As China’s largest retailer, online or offline, JD leverages advanced technologies such as AI to develop cutting-edge retail solutions that enable more personalize marketing and more efficient supply chain management, all aimed at improving the customer experience. In this tutorial, we will focus on a wide range of scenarios and applications in’s ecosystem, from both JD’s own e-commerce platform and its external business partners. We will cover the data-driven approaches used in these business scenarios to help improve supply chain efficiency and customer experience.
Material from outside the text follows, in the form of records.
-- ==== Sys2Proof/Machine/TxnOps.lean ====
section
/-! DEFINITION. The end of a configuration transaction (spec/03_configuration.md R112, R117, R119). -/

namespace Sys2Proof.Machine

def modTxn (f : Txn → Txn) (s : State) : State := onCfg (fun c => { c with txn := c.txn.map f }) s

/-- A store of a configuration slot. -/
def isConfigStore : StoreAct → Bool
  | .configSlot _ => true
  | _ => false

def cfgSlot (s : State) (b : Bool) : Slot := if b then s.cfg.slotB else s.cfg.slotA

/-- The slot that the next commit writes: the inactive one (R114, R123). DESIGN CHOICE: where neither is active, A, unless only
A holds a newer schema, which is to be left untouched (R122; notes/assumptions/160.md). -/
def inactiveSlot (s : State) : Bool :=
  let newer (x : Slot) : Bool := !x.empty && runSchema s < x.schema
  match s.cfg.activeSlot with
  | some b => !b
  | none => newer s.cfg.slotA && !newer s.cfg.slotB
def putCfgSlot (b : Bool) (x : Slot) (s : State) : State := onCfg (fun c => if b then { c with slotB := x } else { c with slotA := x }) s

/-- The write of a slot is given up: one that had begun may leave its slot partly written, so its check is a free value
(R119; notes/assumptions/14.md). Its header, and whether it is empty, stay (R122). -/
def dropSlotWrite (s : State) : State :=
  let begun := s.power.stores.any (fun x => isConfigStore x.act && x.admitted)
  let s1 := onPower (fun p => { p with stores := p.stores.filter (fun x => !isConfigStore x.act) }) s
  if begun then
    let b := inactiveSlot s
    drawn 1 (putCfgSlot b { cfgSlot s b with crc := w32 (Config.freeNat s.fresh) } s1)
  else s1

/-- The working copy is dropped, with its record (R112): 0 for a CFG_DISCARD, which has none. -/
def discardTxn (cause : Nat) (s : State) : State :=
  match s.cfg.txn with
  | none => s
  | some t =>
    let s1 := onCfg (fun c => { c with txn := none }) (if t.queued.isSome || t.committing then dropSlotWrite s else s)
    if cause = 0 then s1 else note 0x0114 [cause, sideCode t.owner] s1

end Sys2Proof.Machine
end

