-- ==== Sys2Proof/Machine/RecordOps.lean ====
section
/-! DEFINITION. What Evver does with island records: island station values and their publication, parcels, grades
(spec/06_watermark.md R221, R222, R249, R250, R253; spec/07_moisture_engine.md R284, R285; spec/08_weighing.md R311,
R312; spec/04_felt_time.md R164). -/

namespace Sys2Proof.Machine

/-! Record fields (R243). -/
def rRtype (r : List Byte) : Nat := g1 r 1
def rGrade (r : List Byte) : Nat := g1 r 2
def rTerm (r : List Byte) : Nat := g1 r 10
def rTime (r : List Byte) : Nat := g8 r 16
def rBody (r : List Byte) : List Byte := slice r 32 32

/-- End of the measurement interval: half the interval after its midpoint (notes/assumptions/37.md). -/
def recEnd (s : State) (r : List Byte) : Nat :=
  rTime r + (match rRtype r with
    | 1 => g1 (rBody r) 21 * 1000000
    | 2 => wFilter s (rTerm r) * 5000000
    | 4 => (g2 (rBody r) 10 + 3) * 50000000
    | _ => 0)

/-- Record type of an island station type. -/
def stnRtype (t : Nat) : Nat := match t with | 0x20 => 1 | 0x21 => 2 | _ => 4

/-- legal_required of an island station. -/
def legalRequired (s : State) (n : Nat) : Bool := g1 (stnPart s n) (if stnType s n = 0x22 then 0 else 1) == 1

/-- Value and flags of a record for its station, without alarms (R250, R284, R312). -/
def recordValue (s : State) (n : Nat) (r : List Byte) : Int × Nat :=
  let b := rBody r
  match stnType s n with
  | 0x20 =>
    let m := g4 b 0
    let f := g1 b 23
    ((m : Int), b01 (bitOf f 2) * 128 + b01 (bitOf f 1) * 64 + b01 (m == 0xFFFFFFFF) * 32)
  | 0x21 =>
    let net := g1 (stnPart s n) 0 == 1
    let f := g1 b 25
    (i4 b (if net then 4 else 0), b01 (!bitOf f 0) * 128 + b01 net * 64 + b01 (g4 b 0 == invalidMass) * 32 + b01 (bitOf f 6) * 4)
  | _ => (i4 b 0, b01 (bitOf (g1 b 9) 0) * 4 + b01 (bitOf (g1 b 9) 1) * 8)

/-- The station value of the latest record, or of a stale station (R250); without an APPLICATOR object the Moisture station
is stale (spec/07_moisture_engine.md R278). -/
def islandValue (s : State) (n : Nat) : Option StVal :=
  let now := s.sys.devTime
  let bad := if s.island.sigBad.contains n then 16 else 0
  let unset := stnType s n == 0x20 && (paramBody s 2 0).isEmpty
  if s.island.stale.contains n || !s.island.linkUp || !islandUp s || unset then
    some { published := true, flags := 2 + bad, value := invalidValue, time := now }
  else match tfind s.island.latest (stnTerm s n * 256 + stnRtype (stnType s n)) with
    | none => if bad = 0 then none else some { published := true, flags := bad, value := invalidValue, time := now }
    | some r =>
      let (v, f) := recordValue s n r
      let fl := f + b01 (rGrade r == 1) + bad
      let invalid := fl &&& 0x3E != 0 || v == invalidValue || (rGrade r == 1 && legalRequired s n)
      some { published := true, flags := if invalid then fl else fl + alarmBits s n v 8 9,
             value := if invalid then invalidValue else v, time := rTime r }

/-- An island station publishes (R250). During re-execution Evver publishes nothing (R286). -/
def islandPublish (n : Nat) (s : State) : State :=
  if s.absorb.reexecuting then s
  else match islandValue s n with
    | none => s
    | some x =>
      zonesEval (giveComp n x.value (publish n x.flags x.value 0 x.time
        (onIsland (fun i => { i with sigBad := i.sigBad.filter (· != n) }) s)))

/-- Stations become STALE and say so (R250). -/
def makeStale (ns : List Nat) (s : State) : State :=
  ns.foldl (fun t n =>
    if t.island.stale.contains n then t
    else islandPublish n (onIsland (fun i => { i with stale := n :: i.stale }) t)) s

/-- Every island station STALE: the link or the island is down (R223, R250). -/
def allStale (s : State) : State := makeStale (stationsBy s (isIsland s)) s

/-- A record enters the parcels of the zones whose inlet is its station (R164, R328). -/
def recordParcels (n : Nat) (r : List Byte) (s : State) : State :=
  let b := rBody r
  let t := rTime r
  let process := rGrade r == 1
  (zonesOn s).foldl (fun u z =>
    if !(inlets u z).contains n then u
    else match rRtype r with
      | 1 =>
        let ok := !(process && refusesProcess u z)
        let u1 := if g4 b 0 = 0xFFFFFFFF then u else parcelValue z 0 (g4 b 0) 0 t ok process u
        if g4 b 4 = 0xFFFFFFFF then u1 else parcelValue z 2 (g4 b 4) 0 t true process u1
      | 2 =>
        let m := (recordValue u n r).1
        if g4 b 0 = invalidMass then u else parcelValue z 3 m (g4 b 12) t true process u
      | 4 => if i4 b 0 = invalidValue then u else parcelValue z 1 (i4 b 0) 0 t true process u
      | _ => u) s

/-- A grain temperature is seen by every parcel of its station's zone (R166). -/
def recordTemp (n : Nat) (r : List Byte) (s : State) : State :=
  if rRtype r = 4 && i4 (rBody r) 0 != invalidValue && stnZone s n < 16 then parcelTemp (stnZone s n) (i4 (rBody r) 0) s else s

/-- Parcels that wait for their outlet moisture take the record, or NO_OUTLET where it has none (R164). -/
def recordOutlet (n : Nat) (r : List Byte) (s : State) : State :=
  if rRtype r != 1 then s
  else
    let m := g4 (rBody r) 0
    let e := recEnd s r
    (zonesOn s).foldl (fun u z =>
      if outletStn u z != n then u
      else if m = 0xFFFFFFFF then
        modParcels z (fun p => match p.wantOutlet with
          | some t0 => if t0 < e then { p with wantOutlet := none, flags := p.flags ||| 0x20 } else p
          | none => p) u
      else outletMoisture z m e (rGrade r == 1) u) s

/-- A change of grade on a channel is recorded, and the process-grade fallback of moisture followed (R249). -/
def recordGrade (r : List Byte) (s : State) : State :=
  if rRtype r ≥ 0x10 then s
  else
    let t := rTerm r
    let g := rGrade r
    let s1 := match tfind s.island.grades t with
      | some old => if old = g then s else if g = 1 then note 0x0630 [t, g1 r 3] s else note 0x0631 [t] s
      | none => s
    onIsland (fun i =>
      { i with
        grades := tset i.grades t g,
        processFallback := if rRtype r = 1 then g == 1 && (tget i.reasons 0 &&& 0xFFFE != 0 || g1 r 3 != 1) else i.processFallback }) s1

/-- The load of a hopper cycle reaches the zone that weighs with the channel (spec/09_zone_programmes.md R344). -/
def recordCycle (r : List Byte) (s : State) : State :=
  if rRtype r != 3 then s
  else (zonesOn s).foldl (fun u z =>
    if zoneType u z == 5 && weighChan u z == rTerm r && g1 (rBody r) 30 &&& 0x0C == 0 then
      modZone z (fun q => { q with weigh := { q.weigh with lastLoad := i4 (rBody r) 12 } }) u
    else u) s

/-- The command that waits for a diagnostic record of the island, a WGT_SIGNAL for that of its own window (spec/07_moisture_engine.md R288, spec/08_weighing.md R315). -/
def recordAnswers (r : List Byte) (s : State) : State :=
  let code := match rRtype r with | 0x10 => 0x0703 | 0x12 => 0x0702 | 0x13 => 0x0803 | _ => 0
  match (waitingJobs s code).find? (fun j => j.committed &&
      (code != 0x0803 || (j.a == rTerm r && j.c == rTime r)) && (code != 0x0703 || g1 (rBody r) 13 == 2)) with
  | some j => finish j.org sOK r s
  | none => s

/-- A record that verified: its station, its waiting samples, parcels and zones (R222, R253, R285). -/
def acceptRecord (r : List Byte) (s : State) : State :=
  let s1 := recordGrade r (onIsland (fun i =>
    { i with lastSeq := some (g4 r 4), latest := tset i.latest (rTerm r * 256 + rRtype r) r }) s)
  let s2 := match islandStn s1 (rTerm r) with
    | none => s1
    | some n =>
      if stnRtype (stnType s1 n) != rRtype r then s1
      else
        let u := onIsland (fun i => { i with stale := i.stale.filter (· != n) }) s1
        let e := recEnd u r
        let waits := tget u.island.awaiting n
        let due := waits.any (· < e)
        let u1 := onIsland (fun i => { i with awaiting := tset i.awaiting n (waits.filter (fun t => !decide (t < e))) }) u
        let u2 := if stnSampleMode u1 n = 2 || (stnSampleMode u1 n = 1 && due) then islandPublish n u1 else u1
        recordOutlet n r (recordTemp n r (recordParcels n r u2))
  zonesEval (recordAnswers r (recordCycle r s2))

/-- Bytes 0–63 carry the island's signature (R245, R246). -/
def recordAuthentic (r : List Byte) : Bool :=
  r.length == 128 && g1 r 0 == 1 &&
    ecdsaVerify (publicKey Config.islandKey) (leNat 32 (r.drop 64)) (leNat 32 (r.drop 96)) (r.take 64)

/-- A record that fails, or whose seq is not greater than the last accepted, is discarded and counted (R222). -/
def refuseRecord (r : List Byte) (s : State) : State :=
  let bad := match islandStn s (rTerm r) with
    | some n => if stnRtype (stnType s n) = rRtype r then [n] else []
    | none => []
  note 0x0620 [rRtype r, rTerm r, g4 r 4] (onIsland (fun i =>
    { i with sigFailures := w32 (i.sigFailures + 1), sigBad := bad ++ i.sigBad.filter (fun n => !bad.contains n) }) s)

/-- A record arrives over the link (R222). -/
def receiveRecord (r : List Byte) (s : State) : State :=
  let s1 := onIsland (fun i => { i with outbox := i.outbox.filter (· != r) }) s
  let fresh := match s.island.lastSeq with | some n => decide (n < g4 r 4) | none => true
  if recordAuthentic r && fresh then acceptRecord r s1 else refuseRecord r s1

end Sys2Proof.Machine
end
We will also cover how technologies from fields such as operations research, data analytics, and machine learning are transforming the retail landscape.

JMP a Division of SAS
Monday, November 5

Analyzing Unstructured Text Data with the JMP Pro 14 Text Explorer
Speaker: Mia Stephens

In the era of big data, a majority of the data captured by organizations is unstructured.  Much of this unstructured data is in the form of text – from customer feedback, survey results, emails and texts, web reports, social media and other channels.  Analyzing this text-based information is particularly challenging, but the new Text Explorer platform in JMP 14 makes it easy.  This platform provides an efficient and interactive tool for analyzing unstructured text data, allowing us to easily extract information and transform unstructured text data into structured information.
In this session, we’ll use case studies to demonstrate how to use the JMP Text Explorer platform to analyze unstructured text data.  We’ll use a word cloud to visualize word frequency, use latent class analysis to cluster words, and apply other tools to understand underlying themes in unstructured text data.  We’ll also see how to create a document term matrix (DTM), and will use the resulting structured data in predictive modeling.

LINDO Systems, Inc
Monday, November 5
1:30 – 2:15pm

Optimization Modeling Tools from LINDO Systems
Presented by: Mark Wiley and Gautier Laude

Exceptional ease of use, wide range of capabilities, and flexibility have made LINDO software the tool of choice for thousands of Operations Research professionals across nearly every industry for over 30 years. LINDO offers solvers to cover all your optimization needs. The Linear Programming solvers handle million variable/constraint problems fast and reliably. The Quadratic/SOCP/Barrier solver efficiently handles quadratically constrained problems. The Integer solver works fast and reliably with LP, QP and NLP models. The Global NLP solver finds the guaranteed global optimum of nonconvex models. The Stochastic Programming solver has a full range of capabilities for planning under uncertainty.

Get the tools you need to get up and running quickly. LINDO provides a set of intuitive interfaces to suit your modeling preference.

  • What’s Best! is an add-in to Excel that you can use to quickly build models that managers can use and understand.
  • LINDO has a full featured modeling language for expressing complex models clearly and concisely, and it has links to Excel and databases that make data handling easy.
  • LINDO API is a callable library that allows you to seamlessly embed the solvers into your own applications.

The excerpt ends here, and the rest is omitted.